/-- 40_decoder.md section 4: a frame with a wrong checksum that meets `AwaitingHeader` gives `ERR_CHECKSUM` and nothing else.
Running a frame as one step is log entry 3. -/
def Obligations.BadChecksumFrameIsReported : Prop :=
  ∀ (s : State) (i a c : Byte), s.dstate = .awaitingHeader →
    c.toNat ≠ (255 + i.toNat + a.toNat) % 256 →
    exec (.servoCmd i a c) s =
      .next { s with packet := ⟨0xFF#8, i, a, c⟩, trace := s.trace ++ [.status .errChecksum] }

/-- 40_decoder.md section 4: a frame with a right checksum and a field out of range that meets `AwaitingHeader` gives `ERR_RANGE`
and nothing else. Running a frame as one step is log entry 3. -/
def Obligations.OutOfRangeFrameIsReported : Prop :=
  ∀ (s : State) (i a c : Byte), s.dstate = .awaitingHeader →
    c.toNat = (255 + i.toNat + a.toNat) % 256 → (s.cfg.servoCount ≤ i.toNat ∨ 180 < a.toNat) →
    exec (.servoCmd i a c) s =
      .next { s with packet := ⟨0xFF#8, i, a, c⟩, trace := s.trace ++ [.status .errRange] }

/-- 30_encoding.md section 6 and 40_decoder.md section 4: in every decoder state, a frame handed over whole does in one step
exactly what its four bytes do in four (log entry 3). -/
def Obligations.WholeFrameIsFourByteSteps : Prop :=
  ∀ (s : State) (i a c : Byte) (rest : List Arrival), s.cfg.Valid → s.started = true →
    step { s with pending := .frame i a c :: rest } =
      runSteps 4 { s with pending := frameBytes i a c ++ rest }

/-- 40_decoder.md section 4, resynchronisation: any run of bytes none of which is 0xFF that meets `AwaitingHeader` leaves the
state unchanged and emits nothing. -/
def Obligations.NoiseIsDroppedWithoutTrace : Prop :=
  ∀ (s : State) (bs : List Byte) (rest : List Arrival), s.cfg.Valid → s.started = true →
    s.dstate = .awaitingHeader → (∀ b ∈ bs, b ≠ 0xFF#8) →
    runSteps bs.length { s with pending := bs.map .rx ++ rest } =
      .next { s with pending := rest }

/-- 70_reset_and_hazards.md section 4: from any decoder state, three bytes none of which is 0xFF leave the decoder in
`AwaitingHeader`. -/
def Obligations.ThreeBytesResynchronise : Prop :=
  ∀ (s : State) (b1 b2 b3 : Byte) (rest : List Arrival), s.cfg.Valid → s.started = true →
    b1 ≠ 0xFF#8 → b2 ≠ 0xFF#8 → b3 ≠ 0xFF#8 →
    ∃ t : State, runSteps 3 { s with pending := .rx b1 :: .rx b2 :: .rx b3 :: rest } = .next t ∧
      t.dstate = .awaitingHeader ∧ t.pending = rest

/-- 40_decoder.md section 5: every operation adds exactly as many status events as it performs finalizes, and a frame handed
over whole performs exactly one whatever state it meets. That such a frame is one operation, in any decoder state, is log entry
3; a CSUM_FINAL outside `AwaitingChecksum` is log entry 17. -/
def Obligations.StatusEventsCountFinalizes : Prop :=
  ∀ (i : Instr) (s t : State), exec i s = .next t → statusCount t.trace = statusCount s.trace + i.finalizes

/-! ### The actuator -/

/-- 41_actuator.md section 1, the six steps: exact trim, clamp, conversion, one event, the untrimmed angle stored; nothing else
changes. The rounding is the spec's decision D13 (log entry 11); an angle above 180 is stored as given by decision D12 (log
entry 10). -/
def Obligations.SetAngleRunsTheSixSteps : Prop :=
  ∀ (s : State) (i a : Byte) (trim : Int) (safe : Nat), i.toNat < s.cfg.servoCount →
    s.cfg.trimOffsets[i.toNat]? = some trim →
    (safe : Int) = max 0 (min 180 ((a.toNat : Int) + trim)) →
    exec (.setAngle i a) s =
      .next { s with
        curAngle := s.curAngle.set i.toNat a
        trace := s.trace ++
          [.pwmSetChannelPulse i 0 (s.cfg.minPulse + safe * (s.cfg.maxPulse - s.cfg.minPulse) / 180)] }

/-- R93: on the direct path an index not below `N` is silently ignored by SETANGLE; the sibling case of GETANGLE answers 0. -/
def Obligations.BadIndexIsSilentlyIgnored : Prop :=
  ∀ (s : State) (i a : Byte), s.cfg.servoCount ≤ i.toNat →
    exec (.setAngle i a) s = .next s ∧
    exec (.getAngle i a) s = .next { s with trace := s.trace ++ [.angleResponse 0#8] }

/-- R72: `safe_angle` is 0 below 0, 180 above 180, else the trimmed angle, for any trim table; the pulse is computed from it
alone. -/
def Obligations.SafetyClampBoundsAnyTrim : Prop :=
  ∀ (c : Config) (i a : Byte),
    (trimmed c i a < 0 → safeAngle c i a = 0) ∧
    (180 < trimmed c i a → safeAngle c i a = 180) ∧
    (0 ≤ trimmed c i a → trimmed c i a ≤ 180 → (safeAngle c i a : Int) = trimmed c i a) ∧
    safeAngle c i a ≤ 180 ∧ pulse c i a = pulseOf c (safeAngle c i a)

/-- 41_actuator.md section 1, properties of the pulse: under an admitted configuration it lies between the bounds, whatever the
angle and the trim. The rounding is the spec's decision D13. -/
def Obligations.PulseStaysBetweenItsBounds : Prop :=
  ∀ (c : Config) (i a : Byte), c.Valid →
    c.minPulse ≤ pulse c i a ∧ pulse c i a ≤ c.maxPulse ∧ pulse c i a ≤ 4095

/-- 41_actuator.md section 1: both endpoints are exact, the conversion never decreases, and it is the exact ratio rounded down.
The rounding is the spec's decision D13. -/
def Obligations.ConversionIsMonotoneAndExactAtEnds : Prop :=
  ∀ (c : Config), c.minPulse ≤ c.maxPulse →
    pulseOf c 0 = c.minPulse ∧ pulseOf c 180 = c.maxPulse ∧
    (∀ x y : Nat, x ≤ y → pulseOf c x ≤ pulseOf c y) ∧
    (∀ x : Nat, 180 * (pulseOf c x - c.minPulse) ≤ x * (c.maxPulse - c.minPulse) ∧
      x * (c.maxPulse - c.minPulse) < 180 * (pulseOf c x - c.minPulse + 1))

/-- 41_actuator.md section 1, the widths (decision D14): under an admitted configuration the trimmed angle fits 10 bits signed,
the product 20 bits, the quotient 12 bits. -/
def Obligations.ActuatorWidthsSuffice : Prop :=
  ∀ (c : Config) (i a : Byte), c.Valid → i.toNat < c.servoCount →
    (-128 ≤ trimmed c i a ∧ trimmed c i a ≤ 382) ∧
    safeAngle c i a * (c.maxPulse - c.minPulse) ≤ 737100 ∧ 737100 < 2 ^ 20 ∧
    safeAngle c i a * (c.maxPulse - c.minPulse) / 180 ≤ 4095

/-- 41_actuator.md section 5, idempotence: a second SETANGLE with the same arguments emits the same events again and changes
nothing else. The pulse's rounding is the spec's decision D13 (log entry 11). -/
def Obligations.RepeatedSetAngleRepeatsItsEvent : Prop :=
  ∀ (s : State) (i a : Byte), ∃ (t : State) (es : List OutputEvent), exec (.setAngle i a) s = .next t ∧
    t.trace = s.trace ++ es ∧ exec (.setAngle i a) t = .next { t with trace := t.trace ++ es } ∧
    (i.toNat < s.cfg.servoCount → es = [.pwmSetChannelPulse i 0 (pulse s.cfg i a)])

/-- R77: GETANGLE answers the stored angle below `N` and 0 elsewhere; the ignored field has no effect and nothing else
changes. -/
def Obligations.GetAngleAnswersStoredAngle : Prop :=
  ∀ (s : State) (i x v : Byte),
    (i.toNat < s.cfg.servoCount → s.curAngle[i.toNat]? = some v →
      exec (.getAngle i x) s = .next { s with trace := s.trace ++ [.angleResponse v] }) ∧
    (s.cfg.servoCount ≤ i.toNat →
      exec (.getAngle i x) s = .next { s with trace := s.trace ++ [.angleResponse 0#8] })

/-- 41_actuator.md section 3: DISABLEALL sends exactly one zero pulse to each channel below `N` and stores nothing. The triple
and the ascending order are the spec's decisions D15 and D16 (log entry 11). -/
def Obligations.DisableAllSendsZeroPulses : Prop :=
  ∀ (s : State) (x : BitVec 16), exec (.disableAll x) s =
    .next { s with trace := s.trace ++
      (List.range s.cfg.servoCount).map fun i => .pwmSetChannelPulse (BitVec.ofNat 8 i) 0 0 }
★ ★ ★ ★
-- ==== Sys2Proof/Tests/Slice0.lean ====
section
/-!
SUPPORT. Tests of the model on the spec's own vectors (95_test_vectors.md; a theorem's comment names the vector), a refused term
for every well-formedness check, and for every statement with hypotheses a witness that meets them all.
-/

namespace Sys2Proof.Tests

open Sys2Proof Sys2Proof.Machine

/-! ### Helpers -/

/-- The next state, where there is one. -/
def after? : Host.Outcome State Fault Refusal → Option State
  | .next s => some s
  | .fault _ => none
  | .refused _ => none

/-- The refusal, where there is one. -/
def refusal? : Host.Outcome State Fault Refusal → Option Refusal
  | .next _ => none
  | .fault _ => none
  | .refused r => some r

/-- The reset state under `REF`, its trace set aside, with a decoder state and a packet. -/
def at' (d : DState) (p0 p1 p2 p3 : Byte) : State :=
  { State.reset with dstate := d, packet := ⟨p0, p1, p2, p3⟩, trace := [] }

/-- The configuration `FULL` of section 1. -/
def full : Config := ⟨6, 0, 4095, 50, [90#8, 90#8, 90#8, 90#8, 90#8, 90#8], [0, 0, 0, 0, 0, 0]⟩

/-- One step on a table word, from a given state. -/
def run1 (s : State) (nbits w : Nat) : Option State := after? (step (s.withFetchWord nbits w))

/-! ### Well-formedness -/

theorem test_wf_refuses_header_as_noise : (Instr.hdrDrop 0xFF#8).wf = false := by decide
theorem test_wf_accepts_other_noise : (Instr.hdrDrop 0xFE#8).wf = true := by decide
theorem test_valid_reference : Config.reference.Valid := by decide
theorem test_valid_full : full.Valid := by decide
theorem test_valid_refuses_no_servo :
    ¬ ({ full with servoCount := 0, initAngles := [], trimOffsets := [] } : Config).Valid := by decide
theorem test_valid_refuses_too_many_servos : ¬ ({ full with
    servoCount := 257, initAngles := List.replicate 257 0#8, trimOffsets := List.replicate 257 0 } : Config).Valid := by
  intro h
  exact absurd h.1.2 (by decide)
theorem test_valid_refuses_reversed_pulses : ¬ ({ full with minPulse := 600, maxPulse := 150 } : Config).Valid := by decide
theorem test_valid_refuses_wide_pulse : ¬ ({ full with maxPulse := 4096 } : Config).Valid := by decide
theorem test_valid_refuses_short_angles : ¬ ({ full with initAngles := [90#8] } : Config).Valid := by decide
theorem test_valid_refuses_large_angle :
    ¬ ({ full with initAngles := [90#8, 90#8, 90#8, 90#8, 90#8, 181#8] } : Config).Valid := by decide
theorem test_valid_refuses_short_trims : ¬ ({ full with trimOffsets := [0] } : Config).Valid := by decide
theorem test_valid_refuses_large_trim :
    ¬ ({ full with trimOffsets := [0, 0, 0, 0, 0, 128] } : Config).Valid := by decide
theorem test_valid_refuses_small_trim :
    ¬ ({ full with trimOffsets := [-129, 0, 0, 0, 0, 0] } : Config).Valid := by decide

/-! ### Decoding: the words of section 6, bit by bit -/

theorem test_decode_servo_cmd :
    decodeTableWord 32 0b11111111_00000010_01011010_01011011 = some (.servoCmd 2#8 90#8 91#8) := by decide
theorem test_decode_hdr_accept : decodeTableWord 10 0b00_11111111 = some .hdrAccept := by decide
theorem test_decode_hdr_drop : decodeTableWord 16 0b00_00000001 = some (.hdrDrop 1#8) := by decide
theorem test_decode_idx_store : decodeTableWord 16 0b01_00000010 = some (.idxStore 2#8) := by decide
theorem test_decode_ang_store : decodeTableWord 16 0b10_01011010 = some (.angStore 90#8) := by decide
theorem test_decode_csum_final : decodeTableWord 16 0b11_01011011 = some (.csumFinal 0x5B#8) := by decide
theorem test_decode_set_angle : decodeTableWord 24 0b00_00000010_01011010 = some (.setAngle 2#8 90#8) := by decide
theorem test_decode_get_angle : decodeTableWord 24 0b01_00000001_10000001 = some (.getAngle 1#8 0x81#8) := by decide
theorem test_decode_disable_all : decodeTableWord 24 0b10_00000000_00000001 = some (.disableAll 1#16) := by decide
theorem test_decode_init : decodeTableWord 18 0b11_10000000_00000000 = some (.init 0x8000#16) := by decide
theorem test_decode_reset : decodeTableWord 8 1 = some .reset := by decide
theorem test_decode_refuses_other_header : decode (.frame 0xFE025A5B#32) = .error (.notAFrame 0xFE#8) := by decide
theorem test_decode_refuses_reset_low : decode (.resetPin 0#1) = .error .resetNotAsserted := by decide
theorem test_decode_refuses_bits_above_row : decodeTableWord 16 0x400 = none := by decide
★ ★ ★ ★
Will you return exactly the lines above from the one with "pending := rest" down to the one with "s.trace + i.finalizes", counting both as part of the range?

      .next { s with pending := rest }

/-- 70_reset_and_hazards.md section 4: from any decoder state, three bytes none of which is 0xFF leave the decoder in
`AwaitingHeader`. -/
def Obligations.ThreeBytesResynchronise : Prop :=
  ∀ (s : State) (b1 b2 b3 : Byte) (rest : List Arrival), s.cfg.Valid → s.started = true →
    b1 ≠ 0xFF#8 → b2 ≠ 0xFF#8 → b3 ≠ 0xFF#8 →
    ∃ t : State, runSteps 3 { s with pending := .rx b1 :: .rx b2 :: .rx b3 :: rest } = .next t ∧
      t.dstate = .awaitingHeader ∧ t.pending = rest

/-- 40_decoder.md section 5: every operation adds exactly as many status events as it performs finalizes, and a frame handed
over whole performs exactly one whatever state it meets. That such a frame is one operation, in any decoder state, is log entry
3; a CSUM_FINAL outside `AwaitingChecksum` is log entry 17. -/
def Obligations.StatusEventsCountFinalizes : Prop :=
  ∀ (i : Instr) (s t : State), exec i s = .next t → statusCount t.trace = statusCount s.trace + i.finalizes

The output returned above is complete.